Master's
I think it's time we part. My long radio silence has had one root: lack of progress on the master's. As I suspected when I started blogging, it is difficult to keep saying: I've made no progress. The time of silence has also taught me something important - it sometimes helps to just stop and rest. Your brain will start offering you small gifts of remembrance. As far as my master's was concerned, I'd forgotten a small, niggly detail. It came back when I started to relax and started getting well again (will blog more about that later). I remembered the day I stopped working on my master's. It was about three years ago.

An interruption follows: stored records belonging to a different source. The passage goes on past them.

/-! A raised flag of PIR1 changes PIR1 and, in a race, the draws -/

@[simp] theorem raisePir1_w (m : Byte) (s : State) : (raisePir1 m s).w = s.w := by
  unfold raisePir1; split <;> rfl

@[simp] theorem raisePir1_pc (m : Byte) (s : State) : (raisePir1 m s).pc = s.pc := by
  unfold raisePir1; split <;> rfl

@[simp] theorem raisePir1_stk (m : Byte) (s : State) : (raisePir1 m s).stk = s.stk := by
  unfold raisePir1; split <;> rfl

@[simp] theorem raisePir1_sp (m : Byte) (s : State) : (raisePir1 m s).sp = s.sp := by
  unfold raisePir1; split <;> rfl

@[simp] theorem raisePir1_status (m : Byte) (s : State) : (raisePir1 m s).status = s.status := by
  unfold raisePir1; split <;> rfl

@[simp] theorem raisePir1_fsr (m : Byte) (s : State) : (raisePir1 m s).fsr = s.fsr := by
  unfold raisePir1; split <;> rfl

@[simp] theorem raisePir1_pclath (m : Byte) (s : State) : (raisePir1 m s).pclath = s.pclath := by
  unfold raisePir1; split <;> rfl

@[simp] theorem raisePir1_ram (m : Byte) (s : State) : (raisePir1 m s).ram = s.ram := by
  unfold raisePir1; split <;> rfl

@[simp] theorem raisePir1_prog (m : Byte) (s : State) : (raisePir1 m s).prog = s.prog := by
  unfold raisePir1; split <;> rfl

@[simp] theorem raisePir1_sleeping (m : Byte) (s : State) : (raisePir1 m s).sleeping = s.sleeping := by
  unfold raisePir1; split <;> rfl

@[simp] theorem raisePir1_prefetched (m : Byte) (s : State) : (raisePir1 m s).prefetched = s.prefetched := by
  unfold raisePir1; split <;> rfl

@[simp] theorem raisePir1_intcon (m : Byte) (s : State) : (raisePir1 m s).intcon = s.intcon := by
  unfold raisePir1; split <;> rfl

@[simp] theorem raisePir1_pie1 (m : Byte) (s : State) : (raisePir1 m s).pie1 = s.pie1 := by
  unfold raisePir1; split <;> rfl

@[simp] theorem raisePir1_option (m : Byte) (s : State) : (raisePir1 m s).option = s.option := by
  unfold raisePir1; split <;> rfl

@[simp] theorem raisePir1_pcon (m : Byte) (s : State) : (raisePir1 m s).pcon = s.pcon := by
  unfold raisePir1; split <;> rfl

@[simp] theorem raisePir1_wdt (m : Byte) (s : State) : (raisePir1 m s).wdt = s.wdt := by
  unfold raisePir1; split <;> rfl

@[simp] theorem raisePir1_t0 (m : Byte) (s : State) : (raisePir1 m s).t0 = s.t0 := by
  unfold raisePir1; split <;> rfl

@[simp] theorem raisePir1_t1 (m : Byte) (s : State) : (raisePir1 m s).t1 = s.t1 := by
  unfold raisePir1; split <;> rfl

@[simp] theorem raisePir1_t2 (m : Byte) (s : State) : (raisePir1 m s).t2 = s.t2 := by
  unfold raisePir1; split <;> rfl

@[simp] theorem raisePir1_ccp (m : Byte) (s : State) : (raisePir1 m s).ccp = s.ccp := by
  unfold raisePir1; split <;> rfl

@[simp] theorem raisePir1_usart (m : Byte) (s : State) : (raisePir1 m s).usart = s.usart := by
  unfold raisePir1; split <;> rfl

@[simp] theorem raisePir1_cmp (m : Byte) (s : State) : (raisePir1 m s).cmp = s.cmp := by
  unfold raisePir1; split <;> rfl

@[simp] theorem raisePir1_ee (m : Byte) (s : State) : (raisePir1 m s).ee = s.ee := by
  unfold raisePir1; split <;> rfl

@[simp] theorem raisePir1_io (m : Byte) (s : State) : (raisePir1 m s).io = s.io := by
  unfold raisePir1; split <;> rfl

@[simp] theorem raisePir1_cycles (m : Byte) (s : State) : (raisePir1 m s).cycles = s.cycles := by
  unfold raisePir1; split <;> rfl

@[simp] theorem raisePir1_rmw (m : Byte) (s : State) : (raisePir1 m s).rmw = s.rmw := by
  unfold raisePir1; split <;> rfl

@[simp] theorem raisePir1_irqHeld (m : Byte) (s : State) : (raisePir1 m s).irqHeld = s.irqHeld := by
  unfold raisePir1; split <;> rfl

@[simp] theorem raisePir1_env (m : Byte) (s : State) : (raisePir1 m s).env = s.env := by
  unfold raisePir1; split <;> rfl

/-! A Timer0 increment changes TMR0 and raises T0IF -/

@[simp] theorem tmr0Tick_w (s : State) : (tmr0Tick s).w = s.w := by
  unfold tmr0Tick; split <;> simp

@[simp] theorem tmr0Tick_pc (s : State) : (tmr0Tick s).pc = s.pc := by
  unfold tmr0Tick; split <;> simp

@[simp] theorem tmr0Tick_stk (s : State) : (tmr0Tick s).stk = s.stk := by
  unfold tmr0Tick; split <;> simp

@[simp] theorem tmr0Tick_sp (s : State) : (tmr0Tick s).sp = s.sp := by
  unfold tmr0Tick; split <;> simp

@[simp] theorem tmr0Tick_status (s : State) : (tmr0Tick s).status = s.status := by
  unfold tmr0Tick; split <;> simp

@[simp] theorem tmr0Tick_fsr (s : State) : (tmr0Tick s).fsr = s.fsr := by
  unfold tmr0Tick; split <;> simp

@[simp] theorem tmr0Tick_pclath (s : State) : (tmr0Tick s).pclath = s.pclath := by
  unfold tmr0Tick; split <;> simp

@[simp] theorem tmr0Tick_ram (s : State) : (tmr0Tick s).ram = s.ram := by
  unfold tmr0Tick; split <;> simp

I remember enjoying my topic. I was sitting in front of my old PC in my room that overlooked the garden. My phone rang. The call came from my father's phone. At the time, I thought he was trying to call me. He had a habit of upsetting me to the point where I'd get in bed and wait for the waves of nausea to subside so I could get on with my life. The life I'd refused to let them ruin. (Like everyone else, I have my sad story.) I didn't know at the time that he would never call me again. I ignored a few calls that morning, including one from my eldest half-brother. I assumed that there was some kind of family fight, after all, that's the only time when more than one of the Steyns would call me. I only heard that my father had died after my mother answered the house phone. She told me he died while I was trying to write about comedy. I just couldn't bring myself to write again.
Perhaps, one day, I'll find a new topic. For now, I'm living my life.
PS. Got my licence, still losing weight and getting fit.